TechRadar's critique is worth considering. Dashiell Wood argued the game is "a remake of a nearly 30 year old game" that "has been remade and re-released repeatedly over the years" and suggested more original level designs should have been included. It's a fair point. Star Fox 64, Star Fox 64 3D, Star Fox Zero, and now this all tell the same story. Game Informer's Brian Shea countered that the franchise has been absent long enough that "multiple generations of players remember the Star Fox cast more as Super Smash Bros. characters than stars of their own game series." Both can be true. For newcomers, this is a revelation. For veterans, it's the same story told better.
What the Critics Said
Shacknews (100/100): "Nintendo Switch 2 has a summer blockbuster experience that faithfully honors its source material while introducing Star Fox to a new generation."
Vooks (100/100): "Star Fox is the blueprint for how Nintendo need to do remakes going forward.

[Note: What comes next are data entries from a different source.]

-- ==== Sys2Proof/Tests/Slice0.lean ====
section
/-! SUPPORT. Tests: ill-formed terms, decoding of words written out from spec/30_encoding.md, vectors of
spec/95_test_vectors.md, and for each obligation with hypotheses a state and operands that meet them. -/

namespace Sys2Proof.Machine

/-! ### Small states -/

/-- The register holds `v`. -/
def holds (v : Int) : Option Sample := some (BitVec.ofInt 16 v)

/-- The next state of an outcome. -/
def nextOf : Host.Outcome State Fault Refusal → Option State
  | .next t => some t
  | .fault _ => none
  | .refused _ => none

/-- `PH_READY` after the identity check. -/
def stReady : State := { State.reset with phase := .ready }

/-- `PH_READY` with nine samples summed (vector 2.5, second row). -/
def stNine : State :=
  { stReady with raw := ⟨holds 100, holds (-4), none⟩, acc := ⟨900, BitVec.ofInt 18 (-95)⟩, caln := 9 }

/-- `PH_CALIBRATED` after the acknowledgement, `REF` = (100, -37), windows empty. -/
def stCalibrated : State :=
  { State.reset with
    phase := .calibrated, raw := ⟨holds 100, holds (-37), holds 0⟩, caln := 10
    acc := ⟨1000, BitVec.ofInt 18 (-370)⟩, ref := ⟨holds 100, holds (-37)⟩ }

/-- The last tick of the acknowledgement. -/
def stAck : State := { stCalibrated with stg := .ackOff2, tmr := 1 }

/-- `PH_RUNNING`, the last tick of a cycle with one X pulse, new levels (2, 0, 0, 1). -/
def stRunning : State :=
  { stCalibrated with
    phase := .running
    win := ⟨⟨holds 2500, holds 2500, holds 2500, holds 2500⟩, ⟨holds (-600), holds (-600), holds (-600), holds (-600)⟩⟩
    filt := ⟨holds 2500, holds (-600)⟩
    lvl := ⟨2, 0, 0, 1⟩, snap := ⟨1, 0, 0, 0⟩, stg := .ri, k := 3, tmr := 1, led := .on3 }

/-- `PH_RUNNING` in a stage of round `k` with `n` ticks to go. -/
def stStage (g : Stage) (l : Levels) (k : BitVec 2) (n : BitVec 16) (c : Rgb) : State :=
  { stRunning with stg := g, snap := l, k := k, tmr := n, led := c }

/-- The halted state of an eleventh `CAL`. -/
def stHalted : State := raise .sequenceError 0x30000000 stCalibrated

/-! ### Ill-formed terms -/

theorem test_push_z_is_ill_formed : (Instr.push .Z).wellFormed = false := by decide
theorem test_cls_z_is_ill_formed : (Instr.cls .Z).wellFormed = false := by decide
theorem test_ldb_z_is_well_formed : (Instr.ldb .Z 0xFF 0xFF).wellFormed = true := by decide

/-! ### Decoding (R80 to R85, R87; vectors 2.1), words written out field by field: OPC AX MBZ HI LO -/

theorem test_decode_nop : decode 0b0000_00_0000000000_00000000_00000000 = .ok .nop := by decide
theorem test_decode_init : decode 0b0001_00_0000000000_00000000_00011010 = .ok (.init 0x1A) := by decide
theorem test_decode_ldb : decode 0b0010_01_0000000000_00010010_00110100 = .ok (.ldb .Y 0x12 0x34) := by decide
theorem test_decode_ldb_low_bits : decode 0b0010_10_0000000000_11111111_11111111 = .ok (.ldb .Z 0xFF 0xFF) := by decide
theorem test_decode_cal : decode 0b0011_00_0000000000_00000000_00000000 = .ok .cal := by decide
theorem test_decode_push : decode 0b0100_01_0000000000_00000000_00000000 = .ok (.push .Y) := by decide
theorem test_decode_adv : decode 0b0101_00_0000000000_00000000_00000000 = .ok .adv := by decide
theorem test_decode_cls : decode 0b0110_01_0000000000_00000000_00000000 = .ok (.cls .Y) := by decide
theorem test_decode_start : decode 0b0111_00_0000000000_00000000_00000000 = .ok .start := by decide

theorem test_decode_reserved_opcode : decode 0x80000000 = .error .reservedOpcode := by decide
theorem test_decode_mbz : decode 0x20011234 = .error .mbzNotZero := by decide
theorem test_decode_nop_lo : decode 0x00000001 = .error .loNotZero := by decide
theorem test_decode_init_hi : decode 0x10000100 = .error .hiNotZero := by decide
theorem test_decode_init_ax : decode 0x14000000 = .error .axNotZero := by decide
theorem test_decode_ldb_ax : decode 0x2C000000 = .error .axOutOfRange := by decide
theorem test_decode_push_z : decode 0x48000000 = .error .axOutOfRange := by decide
theorem test_decode_cls_ax : decode 0x6C000000 = .error .axOutOfRange := by decide
theorem test_decode_start_ax : decode 0x74000000 = .error .axNotZero := by decide

/-- The host's entry reads the same words. -/
theorem test_decode_table_word : decodeTableWord 32 0x24001234 = some (.ldb .Y 0x12 0x34) := by decide

/-! ### Commands, one step each (vectors 2.2 to 2.8) -/

/-- A word presented at reset is the next thing the machine runs. -/
theorem test_fetch_word : step (State.reset.withFetchWord 32 0) = exec .nop State.reset := by rfl

theorem test_nop : exec .nop stNine = .next stNine := by rfl

/-- R102: the expected byte arms the block. -/
theorem test_init_match : exec (.init Config.deviceId) State.reset = .next stReady := by
  show Host.Outcome.next (initRule Config.deviceId State.reset) = _
  rw [initRule, if_pos rfl]
  rfl

/-- Vector 2.8: `INIT 0x1B` in `PH_READY` is fault 3, before any look at the byte. -/
theorem test_init_second : (nextOf (exec (.init 0x1B) stReady)).map (fun t => (t.fault, t.fcmd, t.phase))
    = some (.sequenceError, 0x1000001B, .halted) := by decide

This is Star Fox for those who've been there from the start, and those starting here for the first time."
IGN (90/100): "Crisp graphics, snappy controls, and majestic orchestral soundtrack. A significantly expanded and surprisingly cinematic retelling of the Lylat Wars."
Nintendo Life (90/100): "If this is your first run-in with Fox McCloud, I struggle to think of a better introduction to the series."
Gamereactor UK (90/100): "Star Fox is giving me exactly what I ask for in a modern remake. You've done your father proud, Velan Studios."
Polygon: "A tech test, showing off innovations like Joy-Con 2 mouse controls and the Switch 2 camera. Something bigger down the line is likely."
Should You Play It?

- You grew up with Star Fox 64. This is the version you've been waiting for. Same game, better in every measurable way.
- You never played Star Fox 64. This is the definitive way to experience it. Nintendo Life called it the best possible introduction to Fox McCloud.
- You want a Switch 2 showcase. Star Fox flexes the hardware, the Joy-Con 2 mouse mode, GameChat, and GameShare. It's a tech demo with a soul.
- You want couch co-op. The pilot-and-gunner co-op mode is exactly the kind of shared-screen experience the Switch 2 was built for.
Score: 8.5/10
Star Fox on Switch 2 is not a new game. It's an old game, made better. Velan Studios and Nintendo took Star Fox 64, rebuilt it from the ground up, added cinematic storytelling, modern controls, online multiplayer, and a Challenge Mode, and delivered it at a reasonable price. The result is a remake that respects its source material while bringing it to a new generation of players.
Is it just Star Fox 64 again? Yes. And that's exactly what it should be. The original was a masterpiece. This is a masterpiece, refined. Sometimes that's enough.